Dutch people do not have trust in their pension system, scoring lowest on a State Street Global Advisors (SSGA) report on pension happiness, after years of reform debates.

According to The Global Retirement Report: The Happiness Formula, which focuses on DC schemes in eight countries Germany, Italy, Netherlands, Sweden, Ireland, UK, US and Australia, Netherlands scored the lowest, with only 2.1 points out of a possible 5.

According to the OECD's Pensions at a Glance 2017, Netherlands was at the top of the spectrum of retirement savings adequacy, scoring 180 per cent compared to 150 per cent for second place US and 8 per cent for last place Germany.

The report, which was discussed at the SSGA defined contribution ‘happiness’ conference in London, defines the happiness formula as a combination of trust, ownership and preparedness, of which Netherlands scored last in the first two and third last on the latter.

In the report, SSGA said: “[Netherlands] has strong assets and a well-developed pension system, but is experiencing a savings model transition that’s created a low sense of ownership and a sombre outlook. We expect that once reforms are implemented, the Netherlands will more closely resemble Sweden.”
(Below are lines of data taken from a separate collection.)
-- ==== Sys2Proof/Machine/Memory.lean ====
section
/-! DEFINITION. Paddock and DRAM as every master sees them (R248 to R302): population, mirrored zones, errors, parity groups,
the gather buffers, and reads and writes of bytes. -/
namespace Sys2Proof.Machine
open Sys2Proof

/-- First address of common paddock (R248). -/
def commonBase : Nat := 0x10000000
/-- First address of the register region (R644). -/
def regBase : Nat := 0x0800000000
/-- Size of the register region (R644). -/
def regSize : Nat := 0x4000000
/-- First address of DRAM (R278). -/
def dramBase : Nat := 0x1000000000

/-- Regions of the fabric address space (R644). -/
inductive Region
  | clusterSlice (c : Nat)
  | common
  | regs
  | dram
  | nothing
  deriving DecidableEq, Repr

/-- R278: usable DRAM in bytes, 0 while no board record is installed (R616). -/
def State.usable (s : State) : Nat := 2 ^ 20 * s.rdN Reg.DRAM_CFG_usable_mib

/-- R644: the region of a fabric address. -/
def State.region (s : State) (a : Nat) : Region :=
  if a < 0x300000 * s.par.clusters then .clusterSlice (a / 0x300000)
  else if commonBase ≤ a ∧ a < commonBase + 2 ^ 20 * s.par.commonMib then .common
  else if regBase ≤ a ∧ a < regBase + regSize then .regs
  else if dramBase ≤ a ∧ a < dramBase + s.usable then .dram
  else .nothing

/-- R248: the common-paddock word of an address. -/
def commonWord (a : Nat) : Nat := (a - commonBase) / 64

/-- R256, R261: the enabled zone that holds a common word: its first word and its size in words. -/
def State.zoneOf (s : State) (w : Nat) : Option (Nat × Nat) :=
  if s.mem.zonesOn then
    ((List.range 4).map fun z =>
      (1024 * s.efN (Reg.PAD_MIRZ_base s.par.clusters z), 1024 * s.efN (Reg.PAD_MIRZ_size s.par.clusters z))).find?
      fun z => z.1 ≤ w && w < z.1 + z.2
  else none

/-- R256: the word that holds the copy of a word of a zone's lower half. -/
def copyWord (n w : Nat) : Nat := xorNat (w + n / 2) 8

/-- R256: the address is in the upper half of a zone. -/
def State.upperHalf (s : State) (a : Nat) : Bool :=
  match s.region a with
  | .common =>
    match s.zoneOf (commonWord a) with
    | some z => z.1 + z.2 / 2 ≤ commonWord a
    | none => false
  | _ => false

/-- R79, R256: an address that a load or store may reach, registers included. -/
def State.populated (s : State) (a : Nat) : Bool :=
  match s.region a with
  | .nothing => false
  | .common => !s.upperHalf a
  | _ => true

/-- The address lies in paddock (a cluster slice or common paddock). -/
def State.inPaddock (s : State) (a : Nat) : Bool :=
  match s.region a with
  | .clusterSlice _ => true
  | .common => !s.upperHalf a
  | _ => false

/-- R256: the common words `[w, e)` meet no enabled zone's upper half. -/
def State.clearOfUpper (s : State) (w e : Nat) : Bool :=
  !s.mem.zonesOn || (List.range 4).all fun z =>
    let b := 1024 * s.efN (Reg.PAD_MIRZ_base s.par.clusters z)
    let n := 1024 * s.efN (Reg.PAD_MIRZ_size s.par.clusters z)
    decide (e ≤ b + n / 2) || decide (b + n ≤ w)

/-- A byte range lies wholly in one run of paddock: within the cluster slices, or within common paddock and outside the
upper half of every zone. -/
def State.paddockRange (s : State) (a n : Nat) : Bool :=
  n == 0 ||
    (match s.region a, s.region (a + n - 1) with
     | .clusterSlice _, .clusterSlice _ => true
     | .common, .common => s.clearOfUpper (commonWord a) (commonWord (a + n - 1) + 1)
     | _, _ => false)

/-- A byte range lies wholly in one run of DRAM. -/
def State.dramRange (s : State) (a n : Nat) : Bool :=
  n == 0 || (s.region a == .dram && s.region (a + n - 1) == .dram)

/-- A byte range lies wholly in cluster slice c. -/
def State.sliceRange (s : State) (c a n : Nat) : Bool :=
  decide (0x300000 * c ≤ a) && decide (a + n ≤ 0x300000 * (c + 1)) && decide (c < s.par.clusters)

/-! ### DRAM (R278 to R295) -/

/-- Where a DRAM address lies (R279, R280): group, channel offset, channel, parity channel, data index, rank, bank, row and
column. -/
structure DramLoc where
  grp : Nat
  co : Nat
  ch : Nat
  par : Nat
  j : Nat
  rank : Nat
  bank : Nat
  row : Nat
  col : Nat
  deriving DecidableEq, Repr

/-- R280: bank b lies in bank group b >> 2, as bank b & 3 of that group. -/
def DramLoc.bankGroup (l : DramLoc) : Nat := l.bank / 4
def DramLoc.bankIn (l : DramLoc) : Nat := l.bank % 4

/-- R279, R280 for offset `o` in DRAM, grain `g`, rank size `r`, order, P groups and C channels. -/
def dramMap (o g r order p c : Nat) : DramLoc :=
  let u := o / g
  let off := o % g
  let grp := if 0 < p then u % p else 0
  let v := if 0 < p then u / p else u / max 1 c
  let n := if 0 < p then v / 7 else v
  let j := if 0 < p then v % 7 else 0
  let pb := 7 - n % 8
  let par := if 0 < p then 8 * grp + pb else 0
  let ch := if 0 < p then 8 * grp + (pb + 1 + j) % 8 else u % max 1 c
  let co := n * g + off
  let ro := co % max 1 r
  let bank := match order with
    | 0 => ro / 2 ^ 11 % 16
    | 1 => ro / 2 ^ 6 % 16
    | _ => ro / max 1 (r / 16)
  let row := match order with
    | 0 => ro / 2 ^ 15
    | 1 => ro / 2 ^ 15
    | _ => ro / 2 ^ 11 % max 1 (r / 32768)
  let col := match order with
    | 1 => ro / 2 ^ 10 % 32
    | _ => ro / 2 ^ 6 % 32
  ⟨grp, co, ch, par, j, co / max 1 r, bank, row, col⟩

/-- R279: where a fabric address of DRAM lies. -/
def State.loc (s : State) (a : Nat) : DramLoc :=
  dramMap (a - dramBase) (2 ^ s.efN Reg.DRAM_MAP_grain_log2) (s.rdN Reg.DRAM_CFG_rank_mib * 2 ^ 20)
    (s.efN Reg.DRAM_MAP_order) s.par.groups s.par.channels

/-- R302: channel `c` is failed or being restored and not in service. -/
def State.chFailed (s : State) (c : Nat) : Bool :=
  s.rd (Reg.DRAM_STATUS_state c) == 1 || s.rd (Reg.DRAM_STATUS_state c) == 2

/-- Failed channels of a parity group. -/
def State.failedIn (s : State) (g : Nat) : List Nat := ((List.range 8).map (8 * g + ·)).filter s.chFailed

/-- R281: an access opens or meets a row of its bank, and DRAM_CNT counts it; the bank is named by its group and its place in
the group (R280). -/
def State.touchRow (s : State) (l : DramLoc) : State :=
  let k := ((l.ch * 2 + l.rank) * 4 + l.bankGroup) * 4 + l.bankIn
  if Tab.get 0 s.mem.openRow k = l.row + 1 then s.bump (Reg.DRAM_CNT_page_hits l.ch) 1
  else
    let s := { s with mem := { s.mem with openRow := Tab.put 0 s.mem.openRow k (l.row + 1) } }
    s.bump (Reg.DRAM_CNT_activates l.ch) 1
Sweden scored second highest on the happiness score, with 3.9, only beaten by the US’ 4.1. The UK scored slightly higher than the Netherlands, with 2.4.

SSGA senior pensions strategist Jacqueline Lommen told European Pensions that young people in particular are distrusting of the Dutch system as reforms have been an ongoing debate for over a decade.

“Being prepared is well taken care of in Netherlands. We save actually too much, we’re even lowering fiscal incentives now,” she noted. The other two dimensions however, trust and ownership, have been issues for 15 to 20 years.

“We are amidst reforms for many, many years already, and we see in the public debate that all the parties are out there commenting on everything, so the people feel that something is not right, something has to change, and they don’t see the result, they don’t see the compromise. So the trust is very low in the Netherlands.”

“In the Netherlands we are used to DB pension plans traditionally, and they have done well in the past, now they do a bit less, they are underfunded. But people have no means to influence themselves, they have no information, they have hardly any choice. They cannot change their own situation,” Lommen said.

SSGA global head of strategy Nigel Aston said: “Netherlands scores very highly on the objective studies always. But if you ask people, particularly if you ask young people, they don’t think it’s going to be there when they get to retirement.”